Re:oh, the irony... (Score:2)
> moniter the Super Bowl they would reject its use? That is down right silly.
You're taking my comment too literally.
I'm thinking of centralised, computerized State survillience in general and the lack of meaningful public discourse caused by television.
Re:oh, the irony... (Score:5, Insightful)
Your description of the Superbowl as a 'target' belies the extent to which you have swallowed hook line and sinker the philosophy of defensive fear. If "terrorists" want to do the Superbowl then they will do the Superbowl, and it will happen by some hideously clever, unexpected and audacious method that no amount of vigillance could have prevented. You and I and every other intelligent man and woman alive know this to be a truth.
This same argument could be used to point to all policing as being worthless. Why bother having police when you and I both know to be truth that the criminals will find some way to avoid the police?
It is a bullshit argument.
There is a will out there by someone to blow something up in the Super Bowl. If you think your average Iraq insurgent who is more then willing to blow himself up in a crowd of Iraqi Shiites praying in a Mosque wouldn't think twice about blowing himself up in the middle of the Super Bowl, you are delusional. This isn't paranoia, this is a simple reality. There are those out there that would inflict harm upon US civilians (rightly or wrongly) if they had the means. The point is that they don't have the means. Simply crossing from Iraq to the US undetected with explosives enough to do damage puts this well out of the capacity of most insurgents. If there was no security set up to prevent such things, they would simply send a crate of explosives, jump in an air plane, and fly over. It isn't good morality that keeps these people from doing so. They just simply don't have the means to cross between countries armed without raising red flags.
In order to prevent such attacks, you need to make the means of attacking as difficult as possible.
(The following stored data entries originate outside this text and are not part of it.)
theorem routines_dispatch (s : State) (t : Nat) (c : Fin 512) (hpow : s.Powered) :
    let u := s.advance t
    let now := max s.now t
    let x := s.ctx c
    (x.st ≠ .running ∨ s.ctxBit c 27 = false ∨ x.thread ≠ none ∨ s.slotFree c = false ∨ (x.queued = false ∧ u.condVec c = x.seen) →
      exec (.dispatch t c) s = .next u) ∧
    (x.st = .running → s.ctxBit c 27 = true → x.thread = none → s.slotFree c = true → x.queued = true ∨ u.condVec c ≠ x.seen →
      Answers (.dispatch t c) s fun s' => (s'.ctx c).queued = false ∧ (s'.ctx c).seen = u.condVec c ∧ (s'.ctx c).pstate = x.pstate ∧
        (s.pstV c x.pstate = false → (s'.ctx c).thread = none) ∧
        (s.pstV c x.pstate = true → (s'.ctx c).disp = x.latch ∧ (s'.ctx c).thread = some
          { pc := s.pstEntry c x.pstate, restart := s.pstEntry c x.pstate, since := now, busyTo := now + now % 2 }) ∧
        s' = { u with ctxs := s'.ctxs }) := by
  intro u now x
  have hiff := u.dispatchable_iff c
  refine ⟨fun hno => ?_, fun hrun hprog hthread hslot hcond => ?_⟩
  · refine next_of hpow (exec_dispatch t c s) (State.dispatch_no (s := u) fun hyes => ?_) (Quiet.refl _)
    obtain ⟨hrun, hprog, hthread, hcond, hslot⟩ := hiff.mp hyes
    rcases hno with h | h | h | h | ⟨h1, h2⟩
    · exact h hrun
    · cases h.symm.trans hprog
    · exact h hthread
    · cases h.symm.trans hslot
    · exact hcond.elim (fun hq => by cases h1.symm.trans hq) fun hne => hne h2
  · have hx := State.dispatch_yes (s := u) (hiff.mpr ⟨hrun, hprog, hthread, hcond, hslot⟩)
    obtain ⟨l, hsee⟩ := u.ctxSee_ctx c
    have hside := u.ctxSee_ctxSide c
    rw [hsee] at hx
    generalize u.ctxSee c = y at hx hside
    cases hv : s.pstV c x.pstate
    case true =>
      have hset := State.setCtx_same y c { u.ctx c with
        seen := u.condVec c, vlog := l, queued := false, disp := x.latch, thread := some (u.threadAt (s.pstEntry c x.pstate)) }
      have hz := hside.trans (State.setCtx_ctxSide y c { u.ctx c with
        seen := u.condVec c, vlog := l, queued := false, disp := x.latch, thread := some (u.threadAt (s.pstEntry c x.pstate)) })
      refine answers_of hpow (exec_dispatch t c s) (hx.trans (if_pos hv)) hz.quiet ⟨?_, ?_, ?_, fun hno => ?_, fun _ => ⟨?_, ?_⟩, hz.eq⟩
      · exact (congrArg Ctx.queued hset).trans rfl
      · exact (congrArg Ctx.seen hset).trans rfl
      · exact (congrArg Ctx.pstate hset).trans rfl
      · cases hno
      · exact (congrArg Ctx.disp hset).trans rfl
      · exact (congrArg Ctx.thread hset).trans rfl
    case false =>
      have hset := State.setCtx_same y c { u.ctx c with seen := u.condVec c, vlog := l, queued := false }
      have hz := hside.trans (State.setCtx_ctxSide y c { u.ctx c with seen := u.condVec c, vlog := l, queued := false })
      refine answers_of hpow (exec_dispatch t c s) (hx.trans (if_neg ?_)) hz.quiet ⟨?_, ?_, ?_, fun _ => ?_, nofun, hz.eq⟩
      · rw [show u.pstV c (u.ctx c).pstate = false from hv]
        exact Bool.false_ne_true
      · exact (congrArg Ctx.queued hset).trans rfl
      · exact (congrArg Ctx.seen hset).trans rfl
      · exact (congrArg Ctx.pstate hset).trans rfl
      · exact (congrArg Ctx.thread hset).trans hthread

/-! ### The watchdog (R285) -/

theorem State.watchdog_none (h : (s.ctx c).thread = none) : s.watchdog c = s := by
  unfold State.watchdog
  split
  · next he => cases h.symm.trans he
  · rfl

theorem State.watchdog_some (h : (s.ctx c).thread = some k) : s.watchdog c =
    if k.since + 131_072 ≤ s.now then
      if k.busyTo < s.now then s.setCtx c { s.ctx c with thread := some { k with dog := k.dog.or (some s.now) } } else s.routineFault c k 3
    else s := by
  unfold State.watchdog
  split
  · next he =>
    cases h.symm.trans he
    rfl
  · next he => cases h.symm.trans he

/-! ### Microwords (R274 to R285) -/

/-- A routine after the issue of its next microword. -/
def State.wordIssued (s : State) (k : Thread) : Thread :=
  let w := s.micro k.pc
  { k with
    busyTo := s.now, issued := true, solHit := k.solHit && decide (s.now - s.wordEdges k.pc < s.solEdge)
    micro := if k.micro.contains k.pc then k.micro else k.pc :: k.micro
    nano := if k.nano.contains (mwNano w) then k.nano else mwNano w :: k.nano }

/-- The errors corrected as a microword was fetched. -/
def fixedErrors (mw nw : StoreEcc) : Nat := b2n (decide (mw = .corrected)) + b2n (decide (nw = .corrected))

/-- A microword fetched: corrected errors are counted. -/
def State.wordFetched (s : State) (c : Nat) (k : Thread) (fixed : Nat) : State :=
  let s0 := s.setCtx c { s.ctx c with thread := some (s.wordIssued k) }
  if fixed = 0 then s0 else (s0.bump64 sSeq 0x03C fixed).evt sSeq 4

/-- The address that a microword goes on at. -/
def State.wordNext (s : State) (c : Nat) (k : Thread) : Nat :=
  let w := s.micro k.pc
  mwNext w ||| ((s.condAt c (s.now - s.wordEdges k.pc) >>> (4 * mwBsel w)) % 2 ^ mwBw w)

/-- The nanoword that a routine's microword names. -/
def State.wordNano (s : State) (k : Thread) : Nat := s.nano (mwNano (s.micro k.pc))

/-- A microword that executes: it commits, starts its routine again, or goes on. -/
def State.wordDone (s : State) (c : Nat) (k : Thread) (fixed : Nat) : State :=
  let n := s.wordNano k
  let j := s.wordIssued k
  let s1 := s.wordFetched c k fixed
  let again := decide (fixed ≠ 0) || j.solHit
  if mwCommit (s.micro k.pc) then
    let s2 := s1.commitPoint c j (j.acts ++ nwActs n) (nwFlow n) (nwFstate n) (s.wordNext c k) (again && j.dog.isNone)
    match j.dog, (s2.ctx c).thread with
    | some _, some k2 => s2.routineFault c k2 3
    | some _, none => s2
    | none, _ => s2
  else if j.dog.isSome then s1.routineFault c j 3
  else if again then s1.restartRoutine c j
  else s1.setCtx c { s1.ctx c with thread := some { j with pc := s.wordNext c k, acts := j.acts ++ nwActs n } }
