-- ==== Sys2Proof/Word.lean ====
section
/-! DEFINITION. The word types of the device and their plainest arithmetic (R5). -/

namespace Sys2Proof

/-- A byte (scope chapter, data units). -/
abbrev Byte := BitVec 8
/-- A 32-bit word. -/
abbrev Word := BitVec 32
/-- A 64-bit double word. -/
abbrev DWord := BitVec 64
/-- The 64 data bytes of a line, byte k in bits [8k+7:8k]. -/
abbrev Line := BitVec 512
/-- A byte string, lowest address first. -/
abbrev Bytes := List Byte
/-- A sparse table: what the table holds at each listed key; every other key holds the table's default. -/
abbrev Tbl (α : Type) := List (Nat × α)

end Sys2Proof
end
Certainly you can't stop everything, but you can set the bar so high as to turn off all but the most dedicated and will organized. The means of making such an attack improbable starts at monitering the people and material that enter the nation. The final obstacle of course is Super Bowl security.
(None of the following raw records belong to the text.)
/-- One regulator bucket (R191): the register and the tokens below the content at reset. -/
structure Regul where
  /-- R193. NAU_RATE word. -/ reg : Word := 0#32
  /-- R191. Flit tokens held; 5 at reset. -/ tokens : Nat := 5
  deriving DecidableEq, Repr

/-- A completion directive that waits for the writes issued before it (R152). -/
structure HeldDir where
  /-- R165. The directive. -/ dir : BitVec 128
  /-- R165. Its data. -/ data : Option Line
  /-- R152. Requests held at the request port up to the last write among them. -/ ahead : Nat
  /-- R152. Silt tags of writes sent before it. -/ tags : List Nat
  deriving DecidableEq, Repr

/-- One NAU (R193). -/
structure Nau where
  /-- R193. NAU_CTRL. -/ ctrl : Word := 0x00003F00#32
  /-- R193. NAU_RSP_TO. -/ rspTo : Word := 0x000003E8#32
  /-- R191. Regulators by class code. -/ rates : Tbl Regul := []
  /-- R193. NAU_ERR. -/ err : BitVec 9 := 0#9
  /-- R193. NAU_CNT_TX. -/ cntTx : Ctr := {}
  /-- R193. NAU_CNT_RX. -/ cntRx : Ctr := {}
  /-- R193. NAU_CNT_HELD. -/ cntHeld : Ctr := {}
  /-- R193. BROKEN. -/ broken : Bool := false
  /-- R190. Requests outstanding. -/ out : List Req := []
  /-- R190. Requests held at the request port, in order, and whether the regulator's delay of the request has been counted. -/ held : List (NauReq × Bool) := []
  /-- R290. Answer port, in order. -/ answers : List Answer := []
  /-- R291. Coherent in port: answers (RSP, DAT). -/ cohAns : List Packet := []
  /-- R291. Coherent in port: snoops, at most 16. -/ cohSnp : List Packet := []
  /-- R152. Directives held until earlier writes are visible. -/ directives : List HeldDir := []
  /-- R292. Status last returned at the producer, slot and directive ports. -/ portStatus : Nat := 0
  /-- R412. Packet held uninjected by a break. -/ brkHeld : Option Packet := none
  /-- R189. Next Silt tag. -/ nextTag : Nat := 0
  /-- R293. Streams delivered from reach lanes. -/ streams : List Packet := []
  /-- R290. Level of its panic input. -/ panic : Bool := false
  deriving DecidableEq, Repr

/-- The contents of one route-table bank of all routers (R196, R464): dead targets everywhere, a set that was loaded
(by node div 2 and plane × 512 + index; entries not listed name the dead target), or a set that Ohmyx computes as R464 states
from the dies, the routers and the links (node div 2, output code) that it leaves out. -/
inductive RouteSet where
  | blank
  | loaded (t : Tbl (Tbl Nat))
  | computed (dies : List Nat) (outRouters : List Nat) (outLinks : List (Nat × Nat))
  deriving DecidableEq, Repr

/-- A router of both planes (R200). -/
structure Router where
  /-- R200. Bypassed. -/ bypassed : Bool := false
  /-- R185. Failed links by output code. -/ linkDown : BitVec 7 := 0#7
  /-- R200. Links that a change has removed, which are disabled until a set routes through them again. -/ linkOff : BitVec 7 := 0#7
  /-- R200. SHADOW_OK. -/ shadowOk : Bool := false
  /-- R185. Resends of the running second by output code: when it began, ns, and how many. -/ window : Tbl (Nat × Nat) := []
  /-- R185. Resend counters by output code. -/ resends : Tbl Ctr := []
  /-- R185. Failures in a row of the flit on output code c (request plane c, data plane 8 + c). -/ fails : Tbl Nat := []
  /-- R201. Undeliverable packets discarded. -/ discarded : Ctr := {}
  /-- R178. Class last served by an output, at 32 × plane + output. -/ lastCls : Tbl Nat := []
  /-- R178. Input last served by an output in a class, at 32 × class + output. -/ lastIn : Tbl Nat := []
  deriving DecidableEq, Repr

/-- One probe filter (R203, R368). -/
structure Filter where
  /-- R368. TERMS. -/ terms : Byte := 0#8
  /-- R368. ACTION. -/ action : Byte := 0#8
  /-- R368. OP_MASK. -/ opMask : Word := 0#32
  /-- R368. SRC_LO. -/ srcLo : Nat := 0
  /-- R368. SRC_HI. -/ srcHi : Nat := 0
  /-- R368. DST_LO. -/ dstLo : Nat := 0
  /-- R368. DST_HI. -/ dstHi : Nat := 0
  /-- R368. CLASS_MASK. -/ clsMask : Byte := 0#8
  /-- R368. PLOT. -/ plot : Nat := 0
  /-- R368. CTX. -/ ctx : Nat := 0
  /-- R368. ADDR_LO. -/ addrLo : Nat := 0
  /-- R368. ADDR_HI. -/ addrHi : Nat := 0
  deriving DecidableEq, Repr

/-- A line lock held at a front (R194). -/
structure LineLock where
  /-- R194. Line address (Silt address div 64). -/ line : Nat
  /-- R194. Holder's NAU. -/ node : Nat
  /-- R194. Lease end, ns. -/ until_ : Nat
  deriving DecidableEq, Repr

/-- The Silt network. -/
structure Silt where
  /-- R178. Packets in flight. -/ flights : List Flight := []
  /-- R174. Routers by node div 2. -/ routers : Tbl Router := []
  /-- R193. NAUs by node identifier. -/ naus : Tbl Nau := []
  /-- R197. Device route epoch. -/ epoch : Bool := false
  /-- R199. Classes an attachment has not yet switched, at 4n + class. -/ lagging : Tbl Bool := []
  /-- R186, R191, R199. Packets that wait at their source: for their class to switch, for a token, for a regulator. -/ heldOut : List Packet := []
  /-- R197. Route-table banks 0 and 1. -/ bank0 : RouteSet := .blank
  /-- R197. Bank 1. -/ bank1 : RouteSet := .blank
  /-- R186. Tokens held, at (src × 1024 + dst) × 4 + class. -/ tokens : Tbl Nat := []
  /-- R186. Buffers a target has granted or filled, at 4n + class. -/ granted : Tbl Nat := []
  /-- R186. Sources that ask a target for tokens and have not got them all, in round robin: 4n + class of the target, source, tokens. -/ asks : List (Nat × Nat × Nat) := []
  /-- R187, R199. Tracked RSP and DAT packets whose DELIVERED notice is out: 4n + class of the source, and tag. -/ tracked : List (Nat × Nat) := []
  /-- R201. Since when the buffer of a class at an attachment is full and nothing has been consumed from it, ns, at 4n + class. -/ fullSince : Tbl (Option Nat) := []
  /-- R201. Stalled attachments that became dead targets. -/ stalled : List Nat := []
  /-- R201. Attachments whose unit has been reset since it stalled. -/ unitReset : List Nat := []
  /-- R201. Dead-target bound, µs. -/ deadBound : Nat := 100
  /-- R202. Sink mode. -/ sink : Bool := false
  /-- R203. Filters at 4 × probe + filter. -/ filters : Tbl Filter := []
  /-- R203. Counters at 4 × probe + filter. -/ probeCnt : Tbl Ctr := []
  /-- R205. Trace records, oldest first. -/ trace : List (BitVec 512) := []
  /-- R205. Tracing is on. -/ tracing : Bool := true
  /-- R205. Mode: true wrap, false fill-and-stop. -/ wrap : Bool := false
  /-- R205. Records lost. -/ lost : Ctr := {}
  /-- R204. Records written since the trace was cleared. -/ traceN : Nat := 0
  /-- R194. Line locks. -/ locks : List LineLock := []
  /-- R194. Requests waiting on a lock, in arrival order. -/ lockWait : List Packet := []
  /-- R195. NAUs to which a lock-broken notice is on its way. -/ lockNotices : List Nat := []
  /-- R197. The route change under way: its job, and whether the epoch has flipped. -/ change : Option (Nat × Bool) := none
  /-- R218. Tilth owes a change of its own when the running one ends. -/ changeOwed : Bool := false
  /-- R197. Routers (node div 2) that the owed change removes. -/ owedRouters : List Nat := []
  /-- R197. Links (node div 2, output code) that the owed change removes. -/ owedLinks : List (Nat × Nat) := []
  /-- R464. The start-up tables passed the check of R188. -/ startValid : Bool := true
  /-- R200. Elements to be disabled when the change ends: routers (node div 2), and links (4096 + 8 × node div 2 + code). -/ removing : List Nat := []
  /-- R189. Late answers discarded. -/ lateStray : Ctr := {}
  deriving DecidableEq, Repr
Now, that isn't to say that there is NO means of attack, simply that the means of attack has been made exponentially harder. Instead of shipping over explosive via freight and people via airplane, loading everyone up with a suicide vest, and simply walking in, they need to devise an increasingly more complex and risky plan. They need to some how illicitly get people and materials into the nation. Once inside the nation, they need to find a method of delivery to get it past security. At each barrier erected, they need to take more extreme actions to achieve their ends. In this case, they probably would not ship explosives in as the barrier to shipping in explosives is too high, to traceable, and too risky. They might try and make a homemade bomb. For that they would need to ship in a bomb expert and potentially raise red flags buying materials. They would then need a delivery method. Simply walking in is a near impossibility, especially if they want live television coverage. They might instead opt to rent a light plain to deliver the explosives. In doing this they need to forge identities, learn to fly, load the explosives, take off without arousing suspicion, and enter restricted air space. Finally, they need to devise some method of detonation that might or might not work. Further, this attack would be less effective because of the limited amount of explosives they could deliver. If they were simply allowed to ship people from wherever they wanted and enter into the stadium as they pleased, they could merrily bring over dozens of armed people.